A clinical study was completed to assess SentEP system usability and performance during EP procedures. The clinical study was a prospective, acute, single center study of 16 pediatric EP patients representing the intended patient population (age 7.3-19.4, 6 males-10 females, 3 ethnicities represented). The study was performed in the United States.

The purpose of this study was to evaluate both the navigational capability of the SentEP system when compared to the EAMS system and the usability of the SentEP system by assessing the user comfort of the device. EP procedures were performed in accordance with normal standard of care for the condition being treated. For a portion of the procedure, the operator had the electroanatomic imaging information displayed on the SentEP system HMD in addition to the traditional EAMS system display while navigating to intended targets.

The equivalency between the SentEP system and the EAMS system was evaluated by comparing: 1) the ability to navigate to 5 locations within allocated time (60s per location), 2) point location accuracy and 3) Physician Exit Survey responses. No adverse events were reported during this study. The comparison of the performance data and safety data collected support the conclusion that the SentEP system was found to have a safety and effectiveness profile that is similar to the legally marketed EAMS system.

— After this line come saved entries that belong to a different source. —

-- ==== Sys2Proof/Machine/Engines.lean ====
section
/-! DEFINITION. State of the Axis Compute Engines and of the mailbox endpoints: the data types
(spec/10_axis_compute_engines.md, 16_mailboxes_and_power.md). -/

namespace Sys2Proof.Machine

/-- Where a result of an operation goes when its latency has passed (R261, R265). -/
inductive Dest where
  | g (n : Nat)
  /-- The value of an accumulator as extractions see it. -/
  | acc (n : Nat)
  | p (n : Nat)
  | m (n : Nat)
  | l (n : Nat)
  | c (n : Nat)
  | spec (n : Nat)
  /-- A store of `w` bytes to the data SRAM. -/
  | mem (a w : Nat)
deriving DecidableEq, Repr

/-- A result in flight: the bundle count from which it is seen, the count and slot it was issued in (0 M, 1 A, 2 L), its
destination and value. -/
structure Fly where
  ready : Nat
  issued : Nat
  slot : Nat
  dest : Dest
  val : Int
deriving DecidableEq, Repr

/-- An outstanding XLD.D (R270): address and destination. -/
structure Xld where
  addr : Nat
  d : Nat
deriving DecidableEq, Repr

/-- A taken branch: the bundle count at which the target executes (R265). -/
structure BranchSt where
  at_ : Nat
  target : Nat
  reti : Bool := false
  /-- The branch is the RET that ends a user block's call. -/
  ret : Bool := false
deriving DecidableEq, Repr

/-- A call of a user block (R277): the block, entry values of p6, p7, LR and g16–g31, and the bundle count at entry. -/
structure UserCall where
  block : Nat
  point : Nat
  p6 : Nat
  p7 : Nat
  lr : Nat
  start : Nat
deriving DecidableEq, Repr

/-- The programmer's state of one ACE (R258 to R277, Tables 10-3 to 10-6). -/
structure AceRt where
  /-- General registers g0–g31 of 64 bits (R261, Table 10-3). -/
  g : SMap DWord := []
  /-- Accumulators as later accumulating operations see them, 96-bit signed. -/
  acc : SMap Int := []
  /-- Accumulators as extractions see them (R265). -/
  accSeen : SMap Int := []
  /-- Address registers p0–p7, modifiers m0–m7 and mode words l0–l7 of 32 bits (R261, R268). -/
  p : SMap Word := []
  m : SMap Word := []
  l : SMap Word := []
  /-- Predicates c1–c7 in bits 1–7; c0 reads 1. -/
  c : BitVec 8 := 0
  /-- Repeat registers of the outer and the inner loop, start, end and count (R271); LR, IPC (R273). -/
  ls0 : Nat := 0
  le0 : Nat := 0
  lc0 : Nat := 0
  ls1 : Nat := 0
  le1 : Nat := 0
  lc1 : Nat := 0
  lr : Nat := 0
  ipc : Nat := 0
  /-- STATUS (Table 10-4): LOOP_EN and IE are 1 at the start of every item. -/
  status : DWord := 0xC0
  /-- STATUS saved at an interrupt (R273); sticky FLAGS (Table 10-5). -/
  istat : DWord := 0
  flags : DWord := 0
  /-- Index of the next bundle, and the number of bundles issued so far. -/
  pc : Nat := 0
  n : Nat := 0
  /-- Results in flight, the branch taken and not yet reached (R265), outstanding XLD.D (R270). -/
  fly : List Fly := []
  branch : Option BranchSt := none
  xld : List Xld := []
  /-- Store buffer, oldest first (R270). -/
  sbuf : List (Nat × DWord) := []
  /-- Data SRAM (Table 10-2), in canonical form. -/
  mem : List Host.Cell := []
  /-- FRAME_B is the active frame (R259). -/
  frameB : Bool := false
  /-- The call of a user block in progress (R277). -/
  call : Option UserCall := none
  /-- Requests of the interrupt sources 0 DOORBELL, 1 PMU, 2 DEBUG (R272). -/
  irq : Nat := 0
  /-- Halted for the debugger (R264, BKPT). -/
  halted : Bool := false
  /-- Instant of the last exception's WARN event (R276). -/
  warnAt : Option Nat := none
  /-- The exception that the bundle in progress has raised (R276). -/
  exc : Option Nat := none
  /-- Counters (R404): CYCLE, PMC0–PMC7, and SLOT_RETIRED to SLOT_BACK (R406). -/
  cycle : Nat := 0
  pmc : SMap Nat := []
  /-- PMC_CFG words and SAMPLE_PERIOD in effect (R405). -/
  cfg : SMap Nat := []
  period : Nat := 0
  slots : SMap Nat := []
  /-- Slots executed and idle in the item in progress, credited when it ends (R406). -/
  itemDone : Nat := 0
  itemIdle : Nat := 0
  /-- Sampling counters that have overflowed and wait for the PMU handler (R407). -/
  ovf : List Nat := []
  /-- Operations executed in the bundle in progress: bits 0 M, 1 A, 2 L. -/
  ran : Nat := 0
  /-- Configuration changes that wait for an item boundary: counter, PMC_CFG; SAMPLE_PERIOD; clear (R405). -/
  cfgNext : List (Nat × Nat) := []
  periodNext : Option Nat := none
  clearNext : Bool := false
  /-- The engine is powered, its clock runs, and the instant its work ended (R15, R402). -/
  powered : Bool := true
  /-- A post to the gated engine has raised a wake event (R402). -/
  waking : Bool := false
  /-- The instant its work ended (R402). -/
  idleFrom : Nat := 0
  /-- Instant up to which GATED has been counted (Table 17-2). -/
  gatedAt : Nat := 0
deriving DecidableEq, Repr

/-- A post whose sender waits (R389, R393). -/
structure PostSt where
  /-- DEST and REMOTE of the post, the instant its wait ends, and whether it crossed another or was delivered (R391, R393, R396). -/
  dest : Nat
  remote : Nat
  deadline : Nat
  crossed : Bool := false
  delivered : Bool := true
  /-- Words of a post to the partner that waits for the bench link (R398). -/
  words : List Word := []
deriving DecidableEq, Repr

/-- A mailbox endpoint (Tables 16-2 to 16-5): registers, slots, the post in progress. -/
structure Endpoint where
  /-- OUT_MSG0–OUT_MSG15, OUT_CTRL, OUT_STATUS; IN_PENDING, IN_ORPHAN, IN_CTRL, and the fifteen slots of IN_MSG (R388, R389). -/
  out : SMap Word := []
  ctrl : Word := 0
  status : Word := 0
  pending : Nat := 0
  orphan : Nat := 0
  dbEn : Bool := false
  slots : SMap Word := []
  post : Option PostSt := none
deriving DecidableEq, Repr

end Sys2Proof.Machine
end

8 SAFETY AND PERFORMANCE CONCLUSION

Non-clinical and clinical performance testing demonstrated that the SentEP system is as safe and effective as the legally marketed predicate and reference devices. Based on evidence submitted in this premarket notification, including similarities in the indications for use, technological characteristics, and performance between the SentEP system and the predicate and reference devices, the SentEP system raises no new questions of safety or effectiveness and is substantially equivalent to the predicate device.